◆ Task objective:
Show all lines from the data that include the word "slot".

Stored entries
━━━
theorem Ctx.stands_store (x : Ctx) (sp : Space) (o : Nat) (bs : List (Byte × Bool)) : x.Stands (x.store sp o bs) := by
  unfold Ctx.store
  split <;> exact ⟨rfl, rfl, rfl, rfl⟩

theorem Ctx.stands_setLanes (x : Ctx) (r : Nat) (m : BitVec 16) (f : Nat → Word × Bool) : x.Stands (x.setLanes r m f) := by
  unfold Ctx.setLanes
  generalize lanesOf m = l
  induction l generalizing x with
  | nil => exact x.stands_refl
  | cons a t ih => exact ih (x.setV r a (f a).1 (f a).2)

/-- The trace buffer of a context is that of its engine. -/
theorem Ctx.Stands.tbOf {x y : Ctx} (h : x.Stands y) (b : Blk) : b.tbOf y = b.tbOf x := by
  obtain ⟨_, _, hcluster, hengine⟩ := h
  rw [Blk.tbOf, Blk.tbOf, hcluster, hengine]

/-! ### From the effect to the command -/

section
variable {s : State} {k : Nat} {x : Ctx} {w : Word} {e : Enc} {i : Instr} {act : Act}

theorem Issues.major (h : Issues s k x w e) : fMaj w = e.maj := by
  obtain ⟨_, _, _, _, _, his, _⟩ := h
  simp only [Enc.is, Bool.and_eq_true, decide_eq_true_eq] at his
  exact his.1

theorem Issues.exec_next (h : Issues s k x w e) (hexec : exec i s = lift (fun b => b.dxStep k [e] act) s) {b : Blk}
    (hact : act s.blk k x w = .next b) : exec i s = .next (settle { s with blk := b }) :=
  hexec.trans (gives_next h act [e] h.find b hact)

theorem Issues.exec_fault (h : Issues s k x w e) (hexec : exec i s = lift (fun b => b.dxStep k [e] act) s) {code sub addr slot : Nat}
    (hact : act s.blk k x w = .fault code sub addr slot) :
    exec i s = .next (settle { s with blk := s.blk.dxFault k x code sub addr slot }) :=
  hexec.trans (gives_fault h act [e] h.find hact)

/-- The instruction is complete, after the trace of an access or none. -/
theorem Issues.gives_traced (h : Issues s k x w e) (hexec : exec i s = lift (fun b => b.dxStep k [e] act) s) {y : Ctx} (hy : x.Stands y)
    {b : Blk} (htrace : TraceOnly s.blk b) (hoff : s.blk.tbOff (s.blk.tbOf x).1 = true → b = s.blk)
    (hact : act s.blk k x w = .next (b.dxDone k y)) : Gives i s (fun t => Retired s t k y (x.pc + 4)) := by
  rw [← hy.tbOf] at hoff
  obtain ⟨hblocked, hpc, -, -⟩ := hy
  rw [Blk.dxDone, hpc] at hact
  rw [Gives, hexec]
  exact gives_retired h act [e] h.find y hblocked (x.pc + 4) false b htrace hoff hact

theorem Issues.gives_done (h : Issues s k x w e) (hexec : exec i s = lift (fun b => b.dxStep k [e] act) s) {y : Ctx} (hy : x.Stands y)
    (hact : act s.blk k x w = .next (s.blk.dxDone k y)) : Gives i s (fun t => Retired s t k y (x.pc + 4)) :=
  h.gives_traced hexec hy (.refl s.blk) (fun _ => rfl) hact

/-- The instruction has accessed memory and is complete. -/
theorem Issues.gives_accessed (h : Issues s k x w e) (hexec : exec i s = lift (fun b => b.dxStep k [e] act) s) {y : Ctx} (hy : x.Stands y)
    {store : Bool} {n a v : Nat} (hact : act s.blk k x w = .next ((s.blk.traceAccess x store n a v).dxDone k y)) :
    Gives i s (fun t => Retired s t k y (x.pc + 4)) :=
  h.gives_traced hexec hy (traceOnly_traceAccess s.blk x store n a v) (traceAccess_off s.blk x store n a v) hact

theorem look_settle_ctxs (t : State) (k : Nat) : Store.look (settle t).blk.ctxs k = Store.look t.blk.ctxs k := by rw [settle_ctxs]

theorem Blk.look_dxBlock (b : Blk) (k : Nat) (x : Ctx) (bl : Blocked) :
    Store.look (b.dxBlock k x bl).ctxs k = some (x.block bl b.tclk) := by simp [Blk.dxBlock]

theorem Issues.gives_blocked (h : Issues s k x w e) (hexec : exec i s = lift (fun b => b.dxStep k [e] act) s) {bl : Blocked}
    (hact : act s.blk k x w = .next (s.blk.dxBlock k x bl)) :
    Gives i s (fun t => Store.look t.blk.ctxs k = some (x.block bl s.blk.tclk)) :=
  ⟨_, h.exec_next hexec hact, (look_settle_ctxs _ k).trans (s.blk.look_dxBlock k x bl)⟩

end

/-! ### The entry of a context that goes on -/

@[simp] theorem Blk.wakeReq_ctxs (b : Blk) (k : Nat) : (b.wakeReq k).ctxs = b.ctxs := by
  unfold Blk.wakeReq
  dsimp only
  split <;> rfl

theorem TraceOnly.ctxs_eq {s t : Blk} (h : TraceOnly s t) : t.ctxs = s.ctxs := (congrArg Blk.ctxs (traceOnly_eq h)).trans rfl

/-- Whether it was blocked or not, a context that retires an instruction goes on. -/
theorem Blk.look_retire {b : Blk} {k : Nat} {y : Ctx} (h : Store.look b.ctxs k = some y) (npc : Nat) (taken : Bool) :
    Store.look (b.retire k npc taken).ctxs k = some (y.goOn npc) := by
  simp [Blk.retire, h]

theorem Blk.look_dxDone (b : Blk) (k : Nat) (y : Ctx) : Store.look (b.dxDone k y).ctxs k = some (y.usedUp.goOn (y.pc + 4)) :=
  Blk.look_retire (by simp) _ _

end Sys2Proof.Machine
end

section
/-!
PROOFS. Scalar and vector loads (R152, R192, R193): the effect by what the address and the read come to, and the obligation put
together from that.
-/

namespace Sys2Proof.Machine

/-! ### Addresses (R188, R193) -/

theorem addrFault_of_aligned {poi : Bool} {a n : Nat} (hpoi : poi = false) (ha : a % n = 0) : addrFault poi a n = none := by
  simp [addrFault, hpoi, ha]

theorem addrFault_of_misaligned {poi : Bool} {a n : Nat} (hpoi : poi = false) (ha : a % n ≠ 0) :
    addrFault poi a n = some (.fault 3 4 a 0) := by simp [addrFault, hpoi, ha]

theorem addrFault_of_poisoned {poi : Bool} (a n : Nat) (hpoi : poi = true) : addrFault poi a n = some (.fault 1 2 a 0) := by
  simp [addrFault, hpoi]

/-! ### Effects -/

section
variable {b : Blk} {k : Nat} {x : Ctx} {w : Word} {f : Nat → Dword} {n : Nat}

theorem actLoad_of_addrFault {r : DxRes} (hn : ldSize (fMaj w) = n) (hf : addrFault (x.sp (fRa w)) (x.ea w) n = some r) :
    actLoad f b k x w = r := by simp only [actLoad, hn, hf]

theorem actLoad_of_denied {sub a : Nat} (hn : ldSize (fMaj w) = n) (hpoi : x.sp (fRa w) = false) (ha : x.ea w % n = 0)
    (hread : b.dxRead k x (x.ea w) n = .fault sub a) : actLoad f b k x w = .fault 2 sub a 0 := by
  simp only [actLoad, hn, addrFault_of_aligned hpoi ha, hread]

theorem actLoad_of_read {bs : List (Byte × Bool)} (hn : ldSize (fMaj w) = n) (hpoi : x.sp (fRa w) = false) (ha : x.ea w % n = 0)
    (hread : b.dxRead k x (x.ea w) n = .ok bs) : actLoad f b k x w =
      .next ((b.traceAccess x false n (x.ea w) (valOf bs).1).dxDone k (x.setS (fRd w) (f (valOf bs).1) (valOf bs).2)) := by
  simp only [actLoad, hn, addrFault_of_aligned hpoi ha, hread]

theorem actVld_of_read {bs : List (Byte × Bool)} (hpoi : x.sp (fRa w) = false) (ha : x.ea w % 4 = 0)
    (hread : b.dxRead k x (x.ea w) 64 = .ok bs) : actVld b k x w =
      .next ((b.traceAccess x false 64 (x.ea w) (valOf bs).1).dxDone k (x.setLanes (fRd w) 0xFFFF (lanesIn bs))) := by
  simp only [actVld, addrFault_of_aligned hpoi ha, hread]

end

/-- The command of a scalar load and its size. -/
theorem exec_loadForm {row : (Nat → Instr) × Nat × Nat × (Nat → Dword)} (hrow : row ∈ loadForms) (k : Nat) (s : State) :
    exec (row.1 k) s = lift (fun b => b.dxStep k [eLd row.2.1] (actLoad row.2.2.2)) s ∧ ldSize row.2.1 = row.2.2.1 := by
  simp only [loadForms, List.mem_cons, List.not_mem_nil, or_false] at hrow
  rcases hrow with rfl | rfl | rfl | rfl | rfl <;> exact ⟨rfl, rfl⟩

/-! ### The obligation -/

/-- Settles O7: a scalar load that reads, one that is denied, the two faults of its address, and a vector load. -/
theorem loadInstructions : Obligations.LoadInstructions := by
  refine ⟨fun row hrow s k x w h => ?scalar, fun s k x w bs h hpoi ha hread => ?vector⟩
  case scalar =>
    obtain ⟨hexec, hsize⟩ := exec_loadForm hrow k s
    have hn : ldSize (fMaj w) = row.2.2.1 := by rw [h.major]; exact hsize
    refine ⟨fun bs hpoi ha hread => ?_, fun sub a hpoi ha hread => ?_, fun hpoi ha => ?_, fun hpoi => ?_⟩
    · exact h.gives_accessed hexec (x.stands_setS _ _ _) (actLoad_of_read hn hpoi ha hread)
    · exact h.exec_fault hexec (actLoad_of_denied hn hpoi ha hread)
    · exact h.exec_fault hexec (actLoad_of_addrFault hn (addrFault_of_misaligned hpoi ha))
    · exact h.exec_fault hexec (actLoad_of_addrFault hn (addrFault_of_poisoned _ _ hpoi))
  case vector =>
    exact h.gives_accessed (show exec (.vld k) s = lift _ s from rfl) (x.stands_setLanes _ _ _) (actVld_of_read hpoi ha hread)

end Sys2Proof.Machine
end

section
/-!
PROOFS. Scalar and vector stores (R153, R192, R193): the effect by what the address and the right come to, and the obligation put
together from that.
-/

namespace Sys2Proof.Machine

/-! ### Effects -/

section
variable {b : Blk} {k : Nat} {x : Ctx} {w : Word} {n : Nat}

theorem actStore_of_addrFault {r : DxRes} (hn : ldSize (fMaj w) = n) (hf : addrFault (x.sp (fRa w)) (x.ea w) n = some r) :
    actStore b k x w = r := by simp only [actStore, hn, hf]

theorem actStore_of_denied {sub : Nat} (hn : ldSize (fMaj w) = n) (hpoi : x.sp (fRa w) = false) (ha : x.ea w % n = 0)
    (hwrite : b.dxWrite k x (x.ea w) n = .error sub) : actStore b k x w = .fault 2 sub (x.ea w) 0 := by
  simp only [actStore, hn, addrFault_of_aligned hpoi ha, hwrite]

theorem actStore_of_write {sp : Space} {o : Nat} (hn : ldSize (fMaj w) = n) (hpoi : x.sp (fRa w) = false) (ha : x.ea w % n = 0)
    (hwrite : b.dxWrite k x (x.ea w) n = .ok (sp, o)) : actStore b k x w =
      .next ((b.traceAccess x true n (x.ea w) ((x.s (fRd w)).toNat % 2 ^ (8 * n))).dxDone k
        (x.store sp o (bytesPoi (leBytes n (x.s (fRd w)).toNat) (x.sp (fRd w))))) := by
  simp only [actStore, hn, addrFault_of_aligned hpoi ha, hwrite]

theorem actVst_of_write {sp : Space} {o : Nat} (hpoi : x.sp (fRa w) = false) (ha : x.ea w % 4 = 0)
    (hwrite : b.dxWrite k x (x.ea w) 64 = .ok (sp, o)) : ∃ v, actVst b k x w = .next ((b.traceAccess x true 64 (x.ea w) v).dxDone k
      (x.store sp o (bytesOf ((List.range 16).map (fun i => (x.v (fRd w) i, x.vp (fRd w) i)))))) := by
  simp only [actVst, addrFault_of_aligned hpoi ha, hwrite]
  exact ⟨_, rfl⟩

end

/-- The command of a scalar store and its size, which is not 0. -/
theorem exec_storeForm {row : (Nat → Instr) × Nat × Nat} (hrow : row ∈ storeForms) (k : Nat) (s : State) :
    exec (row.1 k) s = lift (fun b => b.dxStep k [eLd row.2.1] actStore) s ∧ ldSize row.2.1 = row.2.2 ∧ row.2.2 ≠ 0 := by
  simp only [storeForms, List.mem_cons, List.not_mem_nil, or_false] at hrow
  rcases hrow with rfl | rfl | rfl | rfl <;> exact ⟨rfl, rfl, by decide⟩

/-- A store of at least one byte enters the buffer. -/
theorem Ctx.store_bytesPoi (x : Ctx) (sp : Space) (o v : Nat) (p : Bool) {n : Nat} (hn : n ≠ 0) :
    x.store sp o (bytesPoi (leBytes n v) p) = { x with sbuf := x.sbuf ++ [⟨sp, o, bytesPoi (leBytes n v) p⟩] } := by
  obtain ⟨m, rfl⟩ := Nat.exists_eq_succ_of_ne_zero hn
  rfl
━━━
◆ Solution:
theorem Issues.exec_fault (h : Issues s k x w e) (hexec : exec i s = lift (fun b => b.dxStep k [e] act) s) {code sub addr slot : Nat}
    (hact : act s.blk k x w = .fault code sub addr slot) :
    exec i s = .next (settle { s with blk := s.blk.dxFault k x code sub addr slot }) :=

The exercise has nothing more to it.